Powell, speaking in a press conference after the end ‌of the Fed’s latest two-day policy meeting, said the central bank needs to see core inflation come down this year as the one-time impact of President Donald Trump’s tariffs pass through the economy.

Inflation, as measured by the Fed’s preferred gauge, has remained well above the central bank’s 2% target, at about 3%, and “some big ‌chunk ​of that, between a half and three-quarters is actually tariffs, ⁠so we’re looking for progress ⁠on that,” Powell said.

The Fed’s expectation is that the tariffs would cause a one-time jump in prices, but not a year-after-year increase, and the effect should fade over time, said Powell, who added that there was a lack of clarity over future tariff rates.

U.S. ​tariff rates came down somewhat after the U.S. Supreme Court struck down Trump’s broad global duties under an emergency law, but the Trump administration plans to replace those duties ⁠with other tariffs, including on goods from 16 major ⁠trading partners under an unfair trade practices law.

And given that it took ​two years for the post-COVID-19 inflation flare-up to cool, Powell said, “I think we have to be ​humble about knowing how long it will take for tariffs to go ‌all the way through the economy.”

ENERGY PRICE SPIKE

Asked how high oil prices would have to rise from their current level above $100 per barrel before the Fed would consider hiking interest rates to head off further inflation, Powell declined to answer, saying only: “We’re prepared to do what needs to ⁠be done.”

But he said the Fed was watching how the higher prices of diesel, jet fuel and other petroleum-based inputs filter into headline inflation and “leak into core” inflation.

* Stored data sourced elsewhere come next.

-- ==== Sys2Proof/Machine/Bytes.lean ====
section
/-! DEFINITION. Bytes and codes: byte order, the block CRC (R180), sequence arithmetic (0.6) and the codes of
Table 11.10. -/

namespace Sys2Proof.Machine

/-! ## Sequence arithmetic (0.6) -/

/-- 0.6: the distance from a to b is (b − a) mod 4096. -/
def seqDistance (a b : Seq) : Nat := (b - a).toNat

/-- 0.6: s is before t when the distance from s to t is 1 to 2047. -/
def seqBefore (s t : Seq) : Bool := 1 ≤ seqDistance s t && seqDistance s t ≤ 2047

/-! ## Byte order (section 11: most significant byte first) -/

/-- The low `n` bytes of a value, most significant first. -/
def beBytes : Nat → Nat → List Byte
  | 0, _ => []
  | n + 1, v => BitVec.ofNat 8 (v / 256 ^ n) :: beBytes n v

/-- The value of bytes, most significant first. -/
def beValue (bytes : List Byte) : Nat := bytes.foldl (fun acc b => acc * 256 + b.toNat) 0

/-- The bytes of a field at an offset (section 11: offsets are in bytes from 0). -/
def slice (bytes : List Byte) (offset size : Nat) : List Byte := (bytes.drop offset).take size

/-- The value of a field at an offset. -/
def field (bytes : List Byte) (offset size : Nat) : Nat := beValue (slice bytes offset size)

/-- The value of the one byte at an offset. -/
def byteAt (bytes : List Byte) (offset : Nat) : Nat := field bytes offset 1

/-- A mark as a flag bit. -/
def bitOf (mark : Bool) (position : Nat) : Nat := if mark then 2 ^ position else 0

/-- Whether a flag bit of a byte's value is set. -/
def hasBit (value position : Nat) : Bool := value.testBit position

/-! ## The block CRC (R180) -/

/-- One bit of the division by the generator polynomial 0x04C11DB7, least significant bit first. -/
def crcBit (remainder : BitVec 32) : BitVec 32 :=
  if remainder.getLsbD 0 then (remainder >>> 1) ^^^ 0xEDB88320 else remainder >>> 1

/-- One byte of the division. -/
def crcByte (remainder : BitVec 32) (b : Byte) : BitVec 32 :=
  (List.range 8).foldl (fun r _ => crcBit r) (remainder ^^^ b.setWidth 32)

/-- R180: the remainder starts at 0xFFFFFFFF and the result is complemented. -/
def crc32 (bytes : List Byte) : BitVec 32 := ~~~(bytes.foldl crcByte 0xFFFFFFFF)

/-- R180: the CRC bytes follow least significant byte first. The frame check sequence of a wire frame
is computed and sent in the same way (0.6). -/
def crcBytes (bytes : List Byte) : List Byte := (beBytes 4 (crc32 bytes).toNat).reverse

/-- Bytes with their check behind them. -/
def withCheck (bytes : List Byte) : List Byte := bytes ++ crcBytes bytes

/-- What was received before its last four bytes. -/
def checkedPart (received : List Byte) : List Byte := received.take (received.length - 4)

/-- R180, R103: the last four bytes are the check of the bytes before them; too short to hold a check
fails. -/
def checkHolds (received : List Byte) : Bool :=
  4 ≤ received.length && received.drop (received.length - 4) = crcBytes (checkedPart received)

/-! ## Codes (Table 11.10) -/

def OrderMode.code : OrderMode → Nat
  | .inOrder => 0
  | .arrival => 1

def orderOfCode : Nat → Option OrderMode
  | 0 => some .inOrder
  | 1 => some .arrival
  | _ => none

def ProfileMode.code : ProfileMode → Nat
  | .disabled => 0
  | .reliable => 1

def modeOfCode : Nat → Option ProfileMode
  | 0 => some .disabled
  | 1 => some .reliable
  | _ => none

def ExhaustionPolicy.code : ExhaustionPolicy → Nat
  | .fail => 0
  | .skip => 1

def exhaustionOfCode : Nat → Option ExhaustionPolicy
  | 0 => some .fail
  | 1 => some .skip
  | _ => none

def BankId.code : BankId → Nat
  | .a => 0
  | .b => 1

def bankOfCode : Nat → Option BankId
  | 0 => some .a
  | 1 => some .b
  | _ => none

def Verdict.code : Verdict → Nat
  | .accept => 0
  | .notReliable => 1
  | .profileMismatch => 2
  | .noBuffers => 3

def verdictOfCode : Nat → Option Verdict
  | 0 => some .accept
  | 1 => some .notReliable
  | 2 => some .profileMismatch
  | 3 => some .noBuffers
  | _ => none

def FlowState.code : FlowState → Nat
  | .closed => 0
  | .opening => 1
  | .opened => 2
  | .draining => 3
  | .closing => 4
  | .failed => 5

def LinkState.code : LinkState → Nat
  | .silent => 0
  | .joining => 1
  | .partnered => 2
  | .lost => 3

/-- Table 11.8: drain origin, 0 absent. -/
def drainOriginCode : Option DrainOrigin → Nat
  | none => 0
  | some .localEnd => 1
  | some .peerEnd => 2

/-- Table 11.10, pending lifecycle block, 0 absent. -/
def pendingBlockCode : Option LifecycleBlock → Nat
  | none => 0
  | some (.openFlow _ _) => 1
  | some (.openAck .accept) => 2
  | some (.openAck .notReliable) => 3
  | some (.openAck .profileMismatch) => 4
  | some (.openAck .noBuffers) => 5
  | some .close => 6
  | some .closeAck => 7
  | some .abort => 8

def Status.code : Status → Nat
  | .ok => 0
  | .accepted => 1
  | .busy => 2
  | .notBound => 3
  | .heldByOther => 4
  | .badRequest => 5
  | .badEntry => 6
  | .wrongState => 7
  | .notReliable => 8
  | .noPartner => 9
  | .noBuffers => 10
  | .staleGeneration => 11
  | .structuralChange => 12
  | .danglingFlow => 13
  | .inProgress => 14

def FlowCause.code : FlowCause → Nat
  | .request => 1
  | .peerOpen => 2
  | .openAccepted => 3
  | .openRefused => 4
  | .openTimeout => 5
  | .peerClose => 6
  | .drained => 7
  | .closeDone => 8
  | .closeUnconfirmed => 9
  | .retryExhausted => 10
  | .peerAbort => 11
  | .partnerRestart => 12
  | .partnerLeft => 13
  | .partnerLost => 14
  | .localLeave => 15

def LinkCause.code : LinkCause → Nat
  | .request => 1
  | .handshake => 2
  | .silence => 3
  | .regained => 4
  | .partnerRestart => 5
  | .holdExpired => 6
  | .joinTimeout => 7
  | .partnerLeft => 8

def Completion.code : Completion → Nat
  | .done => 0
  | .refused => 1
  | .timeout => 2
  | .partnerLost => 3
  | .aborted => 4
  | .unconfirmed => 5

/-- Table 11.10, detail and failure cause, 0 absent. -/
def detailCode : Option Detail → Nat
  | none => 0
  | some .notReliable => 1
  | some .profileMismatch => 2
  | some .noBuffers => 3
  | some .peerAbort => 4
  | some .retryExhausted => 5
  | some .partnerRestart => 6
  | some .partnerLost => 7
  | some .partnerLeft => 8

/-- A failure cause as the detail that a completion or FLOW_STATUS reports (Table 11.10). -/
def FailureCause.detail : FailureCause → Detail
  | .retryExhausted => .retryExhausted
  | .peerAbort => .peerAbort
  | .partnerRestart => .partnerRestart
  | .partnerLost => .partnerLost
  | .partnerLeft => .partnerLeft

/-- Table 3.3: entry to FAILED has the cause that is the failure cause. -/
def FailureCause.flowCause : FailureCause → FlowCause
  | .retryExhausted => .retryExhausted
  | .peerAbort => .peerAbort
  | .partnerRestart => .partnerRestart
  | .partnerLost => .partnerLost
  | .partnerLeft => .partnerLeft

/-- R56: the refusal verdict carried as a completion's reason. -/
def Verdict.reason : Verdict → Option Detail
  | .accept => none
  | .notReliable => some .notReliable
  | .profileMismatch => some .profileMismatch
  | .noBuffers => some .noBuffers

/-- Table 11.4, request codes. -/
def codeIdentify : Byte := 0x01
def codeBind : Byte := 0x02
def codeUnbind : Byte := 0x03
def codeReadTable : Byte := 0x10
def codeWriteTable : Byte := 0x11
def codeCopyBank : Byte := 0x12
def codeCommit : Byte := 0x13
def codeFlowOpen : Byte := 0x20
def codeFlowClose : Byte := 0x21
def codeFlowAbort : Byte := 0x22
def codeFlowReset : Byte := 0x23
def codeFlowStatus : Byte := 0x24
def codeLinkJoin : Byte := 0x30
def codeLinkLeave : Byte := 0x31
def codeLinkStatus : Byte := 0x32
def codeReadCounters : Byte := 0x40
def codeSetParams : Byte := 0x41
def codeReadParams : Byte := 0x42
def codeSetNotices : Byte := 0x43
def codeRestart : Byte := 0x44

/-- The codes of Table 11.4. -/
def requestCodes : List Byte :=
  [codeIdentify, codeBind, codeUnbind, codeReadTable, codeWriteTable, codeCopyBank, codeCommit,
    codeFlowOpen, codeFlowClose, codeFlowAbort, codeFlowReset, codeFlowStatus, codeLinkJoin,
    codeLinkLeave, codeLinkStatus, codeReadCounters, codeSetParams, codeReadParams, codeSetNotices,
    codeRestart]

/-- The request code of a deferred request (Table 11.4). -/
def DeferredCode.byte : DeferredCode → Byte
  | .flowOpen => codeFlowOpen
  | .flowClose => codeFlowClose

end Sys2Proof.Machine
end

“We just don’t know how ⁠big this will be and ‌how long it lasts,” Powell said of the Iran war-driven price ⁠hike. “It may or may not be something that really makes a ​big imprint ‌on the U.S. economy. We’re just going to have to ​wait and see.”

And ⁠whether the Fed looks through the energy price impact on inflation, Powell said, depends partly on whether there is progress in reducing core inflation as tariff impacts fade, a goal that has so far remained elusive.

“The question of whether we look through the energy inflation doesn’t really arise until we have kind of checked that box,” he added.